# WHAT THIS TASK INVOLVES
Print the records below from the first line through the line containing "are eighty. -/", both included, word for word.

----

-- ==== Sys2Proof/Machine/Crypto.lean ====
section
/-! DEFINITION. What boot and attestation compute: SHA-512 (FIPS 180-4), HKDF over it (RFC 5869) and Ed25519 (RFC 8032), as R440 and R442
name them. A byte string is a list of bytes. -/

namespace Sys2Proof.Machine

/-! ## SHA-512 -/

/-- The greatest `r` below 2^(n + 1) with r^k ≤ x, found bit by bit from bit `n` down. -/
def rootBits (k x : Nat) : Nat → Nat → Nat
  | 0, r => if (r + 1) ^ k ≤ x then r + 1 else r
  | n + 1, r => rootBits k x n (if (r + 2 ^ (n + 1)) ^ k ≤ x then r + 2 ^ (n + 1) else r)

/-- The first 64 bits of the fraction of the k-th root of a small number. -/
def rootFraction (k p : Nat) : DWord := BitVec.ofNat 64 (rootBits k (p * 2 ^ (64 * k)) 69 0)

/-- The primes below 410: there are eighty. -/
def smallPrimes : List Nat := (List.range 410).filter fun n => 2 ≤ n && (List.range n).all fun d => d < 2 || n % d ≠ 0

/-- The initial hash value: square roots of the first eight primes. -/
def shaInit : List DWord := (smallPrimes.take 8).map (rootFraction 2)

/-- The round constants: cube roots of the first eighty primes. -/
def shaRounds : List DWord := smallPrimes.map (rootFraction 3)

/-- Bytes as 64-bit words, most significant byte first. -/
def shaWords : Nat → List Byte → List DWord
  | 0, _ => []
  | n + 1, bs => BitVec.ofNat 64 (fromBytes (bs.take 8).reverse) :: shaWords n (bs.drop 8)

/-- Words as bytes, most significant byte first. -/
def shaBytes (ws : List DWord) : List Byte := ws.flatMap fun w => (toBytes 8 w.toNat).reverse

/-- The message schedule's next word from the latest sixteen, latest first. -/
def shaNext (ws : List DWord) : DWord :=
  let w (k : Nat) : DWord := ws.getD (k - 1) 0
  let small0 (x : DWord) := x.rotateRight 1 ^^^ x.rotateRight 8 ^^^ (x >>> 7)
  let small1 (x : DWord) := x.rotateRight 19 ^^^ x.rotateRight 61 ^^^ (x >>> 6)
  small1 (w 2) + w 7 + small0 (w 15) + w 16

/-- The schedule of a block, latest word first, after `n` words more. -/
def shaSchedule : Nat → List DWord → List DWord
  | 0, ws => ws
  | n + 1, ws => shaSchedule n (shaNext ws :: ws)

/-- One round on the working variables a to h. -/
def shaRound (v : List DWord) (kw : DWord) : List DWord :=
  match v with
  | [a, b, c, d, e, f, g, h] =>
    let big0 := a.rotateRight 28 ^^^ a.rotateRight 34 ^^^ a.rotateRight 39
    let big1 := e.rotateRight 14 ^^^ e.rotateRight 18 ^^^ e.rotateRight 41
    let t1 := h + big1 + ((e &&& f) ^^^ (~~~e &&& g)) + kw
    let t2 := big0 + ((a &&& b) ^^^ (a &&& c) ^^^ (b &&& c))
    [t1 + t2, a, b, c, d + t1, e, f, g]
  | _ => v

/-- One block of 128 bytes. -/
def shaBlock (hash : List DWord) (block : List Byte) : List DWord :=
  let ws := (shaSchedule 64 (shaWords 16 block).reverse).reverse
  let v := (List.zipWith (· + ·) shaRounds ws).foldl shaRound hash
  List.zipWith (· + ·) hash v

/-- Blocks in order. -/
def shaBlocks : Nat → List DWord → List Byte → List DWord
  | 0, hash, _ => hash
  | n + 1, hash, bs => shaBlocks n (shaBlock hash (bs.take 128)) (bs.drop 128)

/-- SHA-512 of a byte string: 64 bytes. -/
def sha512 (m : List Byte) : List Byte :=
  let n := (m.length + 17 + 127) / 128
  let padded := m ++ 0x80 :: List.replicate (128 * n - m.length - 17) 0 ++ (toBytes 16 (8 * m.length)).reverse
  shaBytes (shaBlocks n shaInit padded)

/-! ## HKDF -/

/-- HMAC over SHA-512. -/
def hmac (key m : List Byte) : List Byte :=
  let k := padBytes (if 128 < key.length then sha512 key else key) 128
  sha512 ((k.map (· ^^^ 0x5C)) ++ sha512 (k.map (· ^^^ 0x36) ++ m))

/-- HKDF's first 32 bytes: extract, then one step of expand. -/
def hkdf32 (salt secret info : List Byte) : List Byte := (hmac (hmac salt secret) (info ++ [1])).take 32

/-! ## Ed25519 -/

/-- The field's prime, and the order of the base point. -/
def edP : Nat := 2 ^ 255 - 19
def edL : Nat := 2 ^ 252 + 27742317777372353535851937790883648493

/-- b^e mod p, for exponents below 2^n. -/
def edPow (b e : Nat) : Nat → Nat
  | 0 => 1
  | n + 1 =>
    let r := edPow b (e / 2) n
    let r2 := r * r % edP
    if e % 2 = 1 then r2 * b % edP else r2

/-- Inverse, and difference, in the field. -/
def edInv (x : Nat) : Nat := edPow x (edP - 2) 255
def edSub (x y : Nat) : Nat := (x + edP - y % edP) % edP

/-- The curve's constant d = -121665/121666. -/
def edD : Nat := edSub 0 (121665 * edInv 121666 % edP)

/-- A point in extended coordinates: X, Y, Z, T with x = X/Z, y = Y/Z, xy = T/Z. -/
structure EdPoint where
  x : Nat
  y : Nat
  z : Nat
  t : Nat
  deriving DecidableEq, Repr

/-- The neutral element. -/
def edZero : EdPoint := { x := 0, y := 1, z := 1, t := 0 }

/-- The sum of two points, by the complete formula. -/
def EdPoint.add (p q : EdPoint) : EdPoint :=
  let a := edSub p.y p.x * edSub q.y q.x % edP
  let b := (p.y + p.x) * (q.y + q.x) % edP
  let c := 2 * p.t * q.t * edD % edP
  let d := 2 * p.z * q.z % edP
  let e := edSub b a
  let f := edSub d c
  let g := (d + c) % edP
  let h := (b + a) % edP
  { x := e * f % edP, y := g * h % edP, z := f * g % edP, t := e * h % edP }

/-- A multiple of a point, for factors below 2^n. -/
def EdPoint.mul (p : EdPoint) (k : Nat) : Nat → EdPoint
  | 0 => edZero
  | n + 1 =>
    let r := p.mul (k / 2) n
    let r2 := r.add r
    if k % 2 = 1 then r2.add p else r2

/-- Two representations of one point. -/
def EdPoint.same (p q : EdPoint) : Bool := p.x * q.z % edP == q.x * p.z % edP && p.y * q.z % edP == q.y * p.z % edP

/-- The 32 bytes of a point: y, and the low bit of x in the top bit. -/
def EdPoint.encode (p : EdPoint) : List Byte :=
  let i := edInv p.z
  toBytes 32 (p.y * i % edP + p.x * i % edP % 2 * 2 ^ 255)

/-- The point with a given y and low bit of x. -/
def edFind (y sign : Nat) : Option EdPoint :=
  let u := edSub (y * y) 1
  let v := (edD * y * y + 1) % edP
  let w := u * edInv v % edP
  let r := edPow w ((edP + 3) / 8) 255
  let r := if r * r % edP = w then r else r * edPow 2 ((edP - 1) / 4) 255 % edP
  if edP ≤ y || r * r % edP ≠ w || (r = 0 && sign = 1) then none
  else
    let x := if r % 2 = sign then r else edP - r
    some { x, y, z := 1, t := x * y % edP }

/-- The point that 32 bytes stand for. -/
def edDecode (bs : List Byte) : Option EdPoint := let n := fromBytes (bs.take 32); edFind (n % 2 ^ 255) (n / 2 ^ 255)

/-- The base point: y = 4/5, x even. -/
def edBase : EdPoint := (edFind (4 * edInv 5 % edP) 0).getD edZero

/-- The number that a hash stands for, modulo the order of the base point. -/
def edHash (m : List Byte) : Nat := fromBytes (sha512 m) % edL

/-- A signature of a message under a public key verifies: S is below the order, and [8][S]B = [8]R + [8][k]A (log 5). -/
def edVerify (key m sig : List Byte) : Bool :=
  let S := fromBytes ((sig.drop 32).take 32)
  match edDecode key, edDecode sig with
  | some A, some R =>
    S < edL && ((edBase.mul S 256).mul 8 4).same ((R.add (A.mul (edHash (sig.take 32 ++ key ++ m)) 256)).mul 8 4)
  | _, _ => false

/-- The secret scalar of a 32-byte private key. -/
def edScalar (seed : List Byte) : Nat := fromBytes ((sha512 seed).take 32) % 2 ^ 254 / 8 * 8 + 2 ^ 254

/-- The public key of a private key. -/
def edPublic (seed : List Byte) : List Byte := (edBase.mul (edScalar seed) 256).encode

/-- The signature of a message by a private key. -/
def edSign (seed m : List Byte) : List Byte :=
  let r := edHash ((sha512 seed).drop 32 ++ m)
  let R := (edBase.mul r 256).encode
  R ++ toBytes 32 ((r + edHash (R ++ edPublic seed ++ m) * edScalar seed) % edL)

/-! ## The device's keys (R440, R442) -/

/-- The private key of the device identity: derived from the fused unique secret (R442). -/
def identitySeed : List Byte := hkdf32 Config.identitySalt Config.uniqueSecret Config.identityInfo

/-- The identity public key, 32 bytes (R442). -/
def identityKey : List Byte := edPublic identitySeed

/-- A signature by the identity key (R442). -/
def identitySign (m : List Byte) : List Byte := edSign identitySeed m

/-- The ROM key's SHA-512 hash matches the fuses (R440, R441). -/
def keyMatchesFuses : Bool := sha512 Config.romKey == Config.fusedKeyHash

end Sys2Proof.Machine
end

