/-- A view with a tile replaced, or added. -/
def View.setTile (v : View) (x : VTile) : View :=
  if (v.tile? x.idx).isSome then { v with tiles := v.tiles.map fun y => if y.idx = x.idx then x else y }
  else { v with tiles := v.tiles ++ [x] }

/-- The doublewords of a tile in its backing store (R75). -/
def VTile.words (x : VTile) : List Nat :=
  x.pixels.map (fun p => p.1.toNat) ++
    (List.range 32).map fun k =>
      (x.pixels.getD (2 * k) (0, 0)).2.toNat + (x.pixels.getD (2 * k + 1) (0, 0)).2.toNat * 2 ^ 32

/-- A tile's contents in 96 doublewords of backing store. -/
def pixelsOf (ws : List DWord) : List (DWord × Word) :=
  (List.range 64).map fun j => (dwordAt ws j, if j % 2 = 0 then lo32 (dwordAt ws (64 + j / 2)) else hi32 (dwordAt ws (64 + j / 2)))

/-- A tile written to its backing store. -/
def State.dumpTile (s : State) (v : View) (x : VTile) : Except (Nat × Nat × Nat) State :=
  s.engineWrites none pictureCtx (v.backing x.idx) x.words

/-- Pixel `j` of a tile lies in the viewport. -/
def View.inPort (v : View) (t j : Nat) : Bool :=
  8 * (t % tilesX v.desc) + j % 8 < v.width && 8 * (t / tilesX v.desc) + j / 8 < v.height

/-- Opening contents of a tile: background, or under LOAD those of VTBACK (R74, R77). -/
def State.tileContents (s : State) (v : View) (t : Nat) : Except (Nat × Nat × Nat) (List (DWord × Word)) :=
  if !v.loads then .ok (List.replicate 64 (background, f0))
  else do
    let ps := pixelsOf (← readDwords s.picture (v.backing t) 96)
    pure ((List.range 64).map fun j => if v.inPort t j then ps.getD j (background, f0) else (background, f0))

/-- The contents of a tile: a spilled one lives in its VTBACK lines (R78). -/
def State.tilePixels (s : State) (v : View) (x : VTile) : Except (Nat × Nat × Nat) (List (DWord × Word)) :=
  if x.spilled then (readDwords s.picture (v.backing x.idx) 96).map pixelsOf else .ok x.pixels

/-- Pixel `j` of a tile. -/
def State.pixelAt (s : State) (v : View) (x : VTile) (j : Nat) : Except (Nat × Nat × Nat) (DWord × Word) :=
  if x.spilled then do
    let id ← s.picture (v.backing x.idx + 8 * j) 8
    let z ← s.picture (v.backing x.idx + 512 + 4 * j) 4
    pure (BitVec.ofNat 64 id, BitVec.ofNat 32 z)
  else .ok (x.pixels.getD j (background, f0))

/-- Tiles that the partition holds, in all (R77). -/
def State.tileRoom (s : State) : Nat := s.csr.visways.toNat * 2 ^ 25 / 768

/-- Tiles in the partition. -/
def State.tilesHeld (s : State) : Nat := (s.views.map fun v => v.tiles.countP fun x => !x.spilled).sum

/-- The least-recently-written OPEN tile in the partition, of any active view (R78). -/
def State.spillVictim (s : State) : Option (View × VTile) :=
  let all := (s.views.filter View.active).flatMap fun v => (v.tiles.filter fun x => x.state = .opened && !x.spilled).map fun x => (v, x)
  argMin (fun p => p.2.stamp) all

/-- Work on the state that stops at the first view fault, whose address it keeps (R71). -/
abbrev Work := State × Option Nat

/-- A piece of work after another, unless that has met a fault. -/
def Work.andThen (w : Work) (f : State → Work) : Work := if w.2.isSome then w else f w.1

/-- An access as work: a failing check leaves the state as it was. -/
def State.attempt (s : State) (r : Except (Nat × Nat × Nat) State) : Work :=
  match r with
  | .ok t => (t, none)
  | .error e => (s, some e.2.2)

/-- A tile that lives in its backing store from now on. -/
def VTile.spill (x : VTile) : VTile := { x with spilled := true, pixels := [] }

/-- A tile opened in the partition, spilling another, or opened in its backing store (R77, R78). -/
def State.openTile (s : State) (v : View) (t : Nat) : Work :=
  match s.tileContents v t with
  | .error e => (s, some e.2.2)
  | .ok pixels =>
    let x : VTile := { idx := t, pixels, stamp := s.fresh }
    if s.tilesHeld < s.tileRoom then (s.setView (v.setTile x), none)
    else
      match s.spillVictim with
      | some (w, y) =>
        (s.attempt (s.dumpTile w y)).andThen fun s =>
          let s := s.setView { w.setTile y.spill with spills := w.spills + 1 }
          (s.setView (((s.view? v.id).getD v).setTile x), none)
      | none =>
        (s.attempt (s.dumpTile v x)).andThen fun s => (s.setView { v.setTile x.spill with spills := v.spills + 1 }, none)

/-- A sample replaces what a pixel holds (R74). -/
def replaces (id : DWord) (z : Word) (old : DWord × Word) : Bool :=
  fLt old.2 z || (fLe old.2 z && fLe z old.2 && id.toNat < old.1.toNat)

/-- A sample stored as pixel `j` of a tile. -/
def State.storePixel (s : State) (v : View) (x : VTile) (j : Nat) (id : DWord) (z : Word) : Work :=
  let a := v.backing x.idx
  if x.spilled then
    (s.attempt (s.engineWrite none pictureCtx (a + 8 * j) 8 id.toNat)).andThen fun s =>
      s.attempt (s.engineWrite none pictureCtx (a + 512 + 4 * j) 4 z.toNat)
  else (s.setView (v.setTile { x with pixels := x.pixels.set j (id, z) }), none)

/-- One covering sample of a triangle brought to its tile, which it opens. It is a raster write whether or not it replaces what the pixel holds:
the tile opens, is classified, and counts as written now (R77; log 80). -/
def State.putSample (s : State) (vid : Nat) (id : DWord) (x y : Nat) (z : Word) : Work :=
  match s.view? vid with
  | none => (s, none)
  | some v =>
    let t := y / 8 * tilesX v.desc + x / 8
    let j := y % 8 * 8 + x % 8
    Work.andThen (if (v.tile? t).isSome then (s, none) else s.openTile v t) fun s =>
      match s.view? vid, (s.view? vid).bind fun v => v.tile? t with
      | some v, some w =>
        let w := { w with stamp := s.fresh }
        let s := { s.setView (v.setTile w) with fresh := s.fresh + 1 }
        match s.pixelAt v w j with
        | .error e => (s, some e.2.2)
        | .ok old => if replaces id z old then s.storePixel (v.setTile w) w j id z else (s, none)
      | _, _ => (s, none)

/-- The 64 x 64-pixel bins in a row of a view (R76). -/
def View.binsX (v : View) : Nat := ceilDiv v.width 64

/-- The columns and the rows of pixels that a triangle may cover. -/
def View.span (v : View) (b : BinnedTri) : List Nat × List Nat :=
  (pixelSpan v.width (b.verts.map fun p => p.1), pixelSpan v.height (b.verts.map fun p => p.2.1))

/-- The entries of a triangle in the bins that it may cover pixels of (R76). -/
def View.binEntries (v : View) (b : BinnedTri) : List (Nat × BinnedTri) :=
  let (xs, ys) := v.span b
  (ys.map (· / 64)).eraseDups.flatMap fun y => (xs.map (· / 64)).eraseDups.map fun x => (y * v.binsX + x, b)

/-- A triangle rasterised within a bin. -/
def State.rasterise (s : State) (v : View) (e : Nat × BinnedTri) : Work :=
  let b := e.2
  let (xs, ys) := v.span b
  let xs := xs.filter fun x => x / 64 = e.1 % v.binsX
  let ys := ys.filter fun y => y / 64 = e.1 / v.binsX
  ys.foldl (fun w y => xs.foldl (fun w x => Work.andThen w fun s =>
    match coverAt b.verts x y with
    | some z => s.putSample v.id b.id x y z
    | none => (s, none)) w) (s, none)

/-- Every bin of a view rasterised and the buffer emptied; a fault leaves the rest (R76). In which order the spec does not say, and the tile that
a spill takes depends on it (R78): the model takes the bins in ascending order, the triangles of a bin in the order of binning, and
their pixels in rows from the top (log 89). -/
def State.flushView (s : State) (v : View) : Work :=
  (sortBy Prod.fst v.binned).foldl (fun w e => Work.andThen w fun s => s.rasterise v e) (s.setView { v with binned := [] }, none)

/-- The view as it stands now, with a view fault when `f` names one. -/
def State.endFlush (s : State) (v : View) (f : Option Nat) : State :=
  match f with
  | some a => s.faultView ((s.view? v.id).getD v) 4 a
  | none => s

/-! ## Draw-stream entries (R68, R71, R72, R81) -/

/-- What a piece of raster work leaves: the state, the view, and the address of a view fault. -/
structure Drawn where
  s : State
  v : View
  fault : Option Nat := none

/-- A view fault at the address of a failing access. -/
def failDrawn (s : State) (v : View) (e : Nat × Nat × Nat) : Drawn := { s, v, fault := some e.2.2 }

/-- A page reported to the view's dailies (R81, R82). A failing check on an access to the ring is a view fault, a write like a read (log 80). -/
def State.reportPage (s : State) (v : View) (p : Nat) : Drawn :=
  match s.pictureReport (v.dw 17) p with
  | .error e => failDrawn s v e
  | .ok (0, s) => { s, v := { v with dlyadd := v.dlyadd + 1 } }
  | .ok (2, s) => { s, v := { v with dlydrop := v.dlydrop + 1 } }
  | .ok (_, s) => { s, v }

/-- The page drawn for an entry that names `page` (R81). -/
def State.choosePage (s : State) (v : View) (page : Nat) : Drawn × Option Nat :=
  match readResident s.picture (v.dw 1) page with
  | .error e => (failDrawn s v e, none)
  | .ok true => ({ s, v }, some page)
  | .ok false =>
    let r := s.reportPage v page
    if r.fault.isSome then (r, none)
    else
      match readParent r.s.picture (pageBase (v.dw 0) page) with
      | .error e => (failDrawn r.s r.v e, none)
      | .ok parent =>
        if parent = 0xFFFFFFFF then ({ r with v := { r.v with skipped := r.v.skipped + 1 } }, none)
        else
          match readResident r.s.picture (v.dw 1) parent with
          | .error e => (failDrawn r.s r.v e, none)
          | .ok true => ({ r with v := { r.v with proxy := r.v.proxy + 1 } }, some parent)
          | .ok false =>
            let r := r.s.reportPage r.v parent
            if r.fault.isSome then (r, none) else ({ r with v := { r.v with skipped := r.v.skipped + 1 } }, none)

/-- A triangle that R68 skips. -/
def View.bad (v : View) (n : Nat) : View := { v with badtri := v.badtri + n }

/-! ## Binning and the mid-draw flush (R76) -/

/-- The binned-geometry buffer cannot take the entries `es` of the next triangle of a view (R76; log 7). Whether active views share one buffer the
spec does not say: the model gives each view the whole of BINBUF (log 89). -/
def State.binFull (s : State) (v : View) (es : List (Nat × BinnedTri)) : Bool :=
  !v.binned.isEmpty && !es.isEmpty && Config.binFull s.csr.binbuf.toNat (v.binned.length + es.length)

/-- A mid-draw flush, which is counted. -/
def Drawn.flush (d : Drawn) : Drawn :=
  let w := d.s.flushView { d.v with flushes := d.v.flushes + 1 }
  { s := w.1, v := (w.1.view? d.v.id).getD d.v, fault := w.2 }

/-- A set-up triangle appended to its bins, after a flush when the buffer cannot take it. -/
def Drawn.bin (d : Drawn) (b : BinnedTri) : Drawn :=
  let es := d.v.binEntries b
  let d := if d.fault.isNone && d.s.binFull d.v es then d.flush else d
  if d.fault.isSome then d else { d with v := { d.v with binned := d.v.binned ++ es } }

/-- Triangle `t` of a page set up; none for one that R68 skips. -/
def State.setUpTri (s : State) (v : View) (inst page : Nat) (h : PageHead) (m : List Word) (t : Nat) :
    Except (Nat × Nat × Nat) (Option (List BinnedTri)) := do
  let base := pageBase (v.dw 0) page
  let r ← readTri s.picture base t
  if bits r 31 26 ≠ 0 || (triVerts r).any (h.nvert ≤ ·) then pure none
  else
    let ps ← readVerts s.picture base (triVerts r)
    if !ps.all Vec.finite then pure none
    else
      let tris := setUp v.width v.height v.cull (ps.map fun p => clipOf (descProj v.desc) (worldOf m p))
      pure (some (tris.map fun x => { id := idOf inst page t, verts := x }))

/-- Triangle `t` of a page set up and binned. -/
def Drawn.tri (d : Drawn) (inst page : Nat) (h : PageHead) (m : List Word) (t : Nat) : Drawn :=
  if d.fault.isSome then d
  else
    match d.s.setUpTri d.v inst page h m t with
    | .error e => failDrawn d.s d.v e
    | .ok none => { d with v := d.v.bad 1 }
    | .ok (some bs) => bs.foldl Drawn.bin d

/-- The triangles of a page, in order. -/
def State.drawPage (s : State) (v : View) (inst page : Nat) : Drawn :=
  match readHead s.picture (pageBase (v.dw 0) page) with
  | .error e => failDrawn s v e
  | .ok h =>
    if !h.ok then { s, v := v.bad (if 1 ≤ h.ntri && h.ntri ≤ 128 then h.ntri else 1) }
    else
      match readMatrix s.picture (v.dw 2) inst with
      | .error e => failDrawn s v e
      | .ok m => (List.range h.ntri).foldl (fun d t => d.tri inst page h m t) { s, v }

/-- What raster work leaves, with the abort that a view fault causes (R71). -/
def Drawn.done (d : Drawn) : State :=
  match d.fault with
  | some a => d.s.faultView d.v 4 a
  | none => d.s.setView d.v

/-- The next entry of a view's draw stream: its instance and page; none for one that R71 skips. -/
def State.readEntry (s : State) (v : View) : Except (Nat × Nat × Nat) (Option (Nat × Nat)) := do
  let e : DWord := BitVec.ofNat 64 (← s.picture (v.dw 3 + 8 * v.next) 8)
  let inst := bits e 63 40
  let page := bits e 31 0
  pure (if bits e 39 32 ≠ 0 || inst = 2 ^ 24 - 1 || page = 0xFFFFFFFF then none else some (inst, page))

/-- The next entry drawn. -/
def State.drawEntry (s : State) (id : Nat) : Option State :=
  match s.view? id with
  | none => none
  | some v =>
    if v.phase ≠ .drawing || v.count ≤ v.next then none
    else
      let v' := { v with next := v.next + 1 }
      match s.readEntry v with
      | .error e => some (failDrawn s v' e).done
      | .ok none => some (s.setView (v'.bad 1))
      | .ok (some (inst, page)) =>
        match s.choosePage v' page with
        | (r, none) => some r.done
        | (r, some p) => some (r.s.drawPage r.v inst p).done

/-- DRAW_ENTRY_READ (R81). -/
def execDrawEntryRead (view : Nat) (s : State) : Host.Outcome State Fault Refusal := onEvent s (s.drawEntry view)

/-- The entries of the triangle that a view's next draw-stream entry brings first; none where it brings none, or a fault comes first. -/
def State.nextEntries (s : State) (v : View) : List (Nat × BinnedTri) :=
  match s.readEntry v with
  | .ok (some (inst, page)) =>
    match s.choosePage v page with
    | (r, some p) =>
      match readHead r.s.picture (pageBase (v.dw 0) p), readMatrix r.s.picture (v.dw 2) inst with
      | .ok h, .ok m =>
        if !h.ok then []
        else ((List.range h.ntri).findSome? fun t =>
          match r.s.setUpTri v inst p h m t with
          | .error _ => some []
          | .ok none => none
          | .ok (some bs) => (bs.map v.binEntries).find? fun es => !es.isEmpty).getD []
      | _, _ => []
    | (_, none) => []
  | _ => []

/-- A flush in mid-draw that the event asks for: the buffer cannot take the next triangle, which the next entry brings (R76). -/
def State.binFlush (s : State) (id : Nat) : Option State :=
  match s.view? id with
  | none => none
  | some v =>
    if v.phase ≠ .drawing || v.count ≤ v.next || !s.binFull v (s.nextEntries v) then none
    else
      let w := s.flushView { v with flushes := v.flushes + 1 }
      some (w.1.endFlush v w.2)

----

# ANSWER FOR THIS EXERCISE
-- ==== Sys2Proof/Machine/Crypto.lean ====
section
/-! DEFINITION. What boot and attestation compute: SHA-512 (FIPS 180-4), HKDF over it (RFC 5869) and Ed25519 (RFC 8032), as R440 and R442
name them. A byte string is a list of bytes. -/

namespace Sys2Proof.Machine

/-! ## SHA-512 -/

/-- The greatest `r` below 2^(n + 1) with r^k ≤ x, found bit by bit from bit `n` down. -/
def rootBits (k x : Nat) : Nat → Nat → Nat
  | 0, r => if (r + 1) ^ k ≤ x then r + 1 else r
  | n + 1, r => rootBits k x n (if (r + 2 ^ (n + 1)) ^ k ≤ x then r + 2 ^ (n + 1) else r)

/-- The first 64 bits of the fraction of the k-th root of a small number. -/
def rootFraction (k p : Nat) : DWord := BitVec.ofNat 64 (rootBits k (p * 2 ^ (64 * k)) 69 0)

/-- The primes below 410: there are eighty. -/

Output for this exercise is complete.